So Mr Suleyman was asked: have the AI companies effectively stolen the world’s IP?

No, he replied, explaining: “With respect to content that is already on the open web, the social contract of that content since the Nineties is that it is fair use. 

“Anyone can copy it, recreate with it, reproduce with it: that has been freeware, if you like.”

There you go. Everything is in the air, and everything is free.

Not free for us, but for Mr Suleyman and his employer, a company worth $3 trillion (£2.4 trillion).

However, the argument is as baseless as that offered to me from Kentucky. 

‘Fair use’ meaningless in most countries

The doctrine of “fair use” is not what Suleyman thinks it is.

It’s a peculiarity of US law, an affirmative defence, rather than a formal copyright exception.

It only applies in quite narrow circumstances, and it’s meaningless in most other countries.

Even more remarkable is the “social contract” that Mr Suleyman evokes. 

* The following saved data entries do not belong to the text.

/-- A memory master port's reset: out of the pool, and fenced when transactions are outstanding (R451). -/
def mmReset (p : Nat) (s : Hw) : Hw :=
  let busy := s.mm.txns.any fun t => t.port = p
  let s := s.modMmp p fun m => { m with inReset := true }
  if busy then raise s (mmUnit p) 0x41 else s

/-- MM_PORT_RESET (R451). -/
def execMmPortReset (port : BitVec 5) (s : State) : Host.Outcome State Fault Refusal := s.work (mmReset port.toNat)

/-- A reset of another port asserts (R451). -/
def otherReset (w : ResetPort) (s : Hw) : Hw :=
  match w with
  | .doorbell n => s.modDb n.toNat fun d => { d with inReset := true }
  | .keeper =>
    let s := { s with kp := { s.kp with inReset := true } }
    if s.mc.mode = .cold then s else raise s 0x82 0x40
  | .fuse => { s with sec := { s.sec with fzReset := true } }
  | .sideband => { s with sec := { s.sec with sbReset := true } }
  | .alert => { s with sec := { s.sec with alReset := true } }
  | .test => { s with tap := { inReset := true } }
  | .trace => traceDiscard { s with sec := { s.sec with trReset := true } }

/-- PORT_RESET (R451); R428 gives 96 doorbell ports. The SB, AL and TP drivers see their resets in every state. -/
def execPortReset (which : ResetPort) (s : State) : Host.Outcome State Fault Refusal :=
  match which with
  | .doorbell n => s.atPort n.toNat fun h => otherReset (.doorbell n) h
  | .sideband | .alert | .test => s.does (otherReset which)
  | w => s.work (otherReset w)

/-- Every port reset that is low is released (log 50). -/
def portsRelease (s : Hw) : Hw :=
  { s with
    dbs := (s.dbs.map fun e => (e.1, { e.2 with inReset := false })).filter fun e => e.2 != {}
    mm := { s.mm with ports := (s.mm.ports.map fun e => (e.1, { e.2 with inReset := false })).filter fun e => e.2 != {} }
    kp := { s.kp with inReset := false }
    tap := { s.tap with inReset := false }
    sec := { s.sec with
      sbReset := false, alReset := false, fzReset := false, trReset := false, ctlaReset := false, ctlbReset := false }
    hns := { s.hns with links := (s.hns.links.map fun e => (e.1, { e.2 with inReset := false })).filter fun e => e.2 != {} } }

/-- pl_rst_n of a link asserts: the link is DOWN and its flits are lost (R409, R451); a FAILED link stays fenced. -/
def linkReset (k : Nat) (s : Hw) : Hw :=
  let s := s.modLink k fun l => { l with inReset := true }
  if (s.link k).st = .failed then s else linkLost s k .down

/-- PL_PORT_RESET (R451). -/
def execPlPortReset (link : BitVec 3) (s : State) : Host.Outcome State Fault Refusal := s.work (linkReset link.toNat)

/-- pl_phy_up_i changes: the link is held DOWN, or may train (R408, R445). -/
def phyChange (k : Nat) (up : Bool) (s : Hw) : Hw :=
  let s := s.modLink k fun l => { l with phyUp := up }
  if (s.link k).st = .failed then s
  else if up then s.modLink k fun l => if l.st = .down && !l.inReset && !l.waits then { l with st := .training } else l
  else linkLost s k .down

/-- PL_PHY_UP_CHANGE (R445): the level is an input, which an inert block sees when it runs again. -/
def execPlPhyUpChange (link : BitVec 3) (up : Bool) (s : State) : Host.Outcome State Fault Refusal :=
  s.always fun h => if h.inert then h.modLink link.toNat fun l => { l with phyUp := up } else phyChange link.toNat up h

end Sys2Proof.Machine
end

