-- ==== Sys2Proof/Certificates/Slice0/Obligations.lean ====
section
/-! DEFINITION. The statements about the block, each as a proposition. -/

open Sys2Proof Sys2Proof.Machine

/-! ### Programs: integer instructions (R78, R85, R87, R101 to R104) -/

/-- Sums, differences, comparison and no operation (R101, R102): ADD, SUB, NEG, CMP, NOP, ADDI and CMPI give the sum
or difference modulo 2^64, Z and N of the result, C as the carry or borrow, V when the signed result does not fit,
and change nothing else but LC, the repeat and the program counter as R85 has it. -/
def Obligations.SumsAndDifferences : Prop :=
  ∀ (s : State) (c : BitVec 9) (rd ra rb : BitVec 5) (imm : BitVec 16), Issues s.hw c.toNat →
    let x := s.hw.ctx c.toNat
    let a := x.rget ra
    let b := x.rget rb
    let i : Word := imm.signExtend 64
    let fits (n : Int) : Prop := -(2 ^ 63) ≤ n ∧ n < 2 ^ 63
    exec (.add c rd ra rb) s = s.result c rd (a + b) { x.flags with
      z := decide (a + b = 0), n := (a + b).msb, c := decide (2 ^ 64 ≤ a.toNat + b.toNat)
      v := !decide (fits (a.toInt + b.toInt)) } ∧
    exec (.sub c rd ra rb) s = s.result c rd (a - b) { x.flags with
      z := decide (a - b = 0), n := (a - b).msb, c := decide (a.toNat < b.toNat)
      v := !decide (fits (a.toInt - b.toInt)) } ∧
    exec (.neg c rd ra) s = s.result c rd (-a) { x.flags with
      z := decide (a = 0), n := (-a).msb, v := decide (a = BitVec.intMin 64) } ∧
    exec (.addi c rd ra imm) s = s.result c rd (a + i) { x.flags with
      z := decide (a + i = 0), n := (a + i).msb, c := decide (2 ^ 64 ≤ a.toNat + i.toNat)
      v := !decide (fits (a.toInt + imm.toInt)) } ∧
    exec (.cmp c ra rb) s = s.result c 0 0 { x.flags with z := decide (a = b) } ∧
    exec (.cmpi c ra imm) s = s.result c 0 0 { x.flags with z := decide (a = i) } ∧
    exec (.nop c) s = s.result c 0 0 x.flags

/-- Logic, byte reversal and counting (R101, R102): AND, OR, XOR, ANDN, ANDI, ORI, XORI, BSWAP, CLZ and POPC give the
value the table names, Z and N of it, and clear C and V. -/
def Obligations.LogicResults : Prop :=
  ∀ (s : State) (c : BitVec 9) (rd ra rb : BitVec 5) (imm : BitVec 16), Issues s.hw c.toNat →
    let x := s.hw.ctx c.toNat
    let a := x.rget ra
    let b := x.rget rb
    let i : Word := imm.zeroExtend 64
    let logic (i : Instr) (r : Word) : Prop := exec i s = s.result c rd r { x.flags with
      z := decide (r = 0), n := r.msb, c := false, v := false }
    logic (.and c rd ra rb) (a &&& b) ∧
    logic (.or c rd ra rb) (a ||| b) ∧
    logic (.xor c rd ra rb) (a ^^^ b) ∧
    logic (.andn c rd ra rb) (a &&& ~~~b) ∧
    logic (.andi c rd ra imm) (a &&& i) ∧
    logic (.ori c rd ra imm) (a ||| i) ∧
    logic (.xori c rd ra imm) (a ^^^ i) ∧
    (∃ r : Word, (∀ k < 8, r.extractLsb' (8 * k) 8 = a.extractLsb' (8 * (7 - k)) 8) ∧ logic (.bswap c rd ra) r) ∧
    (∃ r : Word, r.toNat ≤ 64 ∧ (∀ k < 64, 64 - r.toNat ≤ k → a.getLsbD k = false) ∧
      (r.toNat < 64 → a.getLsbD (63 - r.toNat) = true) ∧ logic (.clz c rd ra) r) ∧
    (∃ r : Word, r.toNat = ((List.range 64).filter fun k => a.getLsbD k).length ∧ logic (.popc c rd ra) r)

Judges are rarely impressed with defendants bringing their own, imaginary laws into the courtroom as they are obliged to interpret what’s on the books. 

Microsoft employs a great many thoughtful people, who deliberate about the ethics of and consequences of their actions.

Mr Suleyman does not appear to be one of them. 

The Londoner dropped out of Oxford where he was studying philosophy and theology because “it felt so abstract and impractical to me,” he once said. 

Luck intervened: his brother was best friends with Demis Hassabis, the chess prodigy, former games entrepreneur and neuroscientist.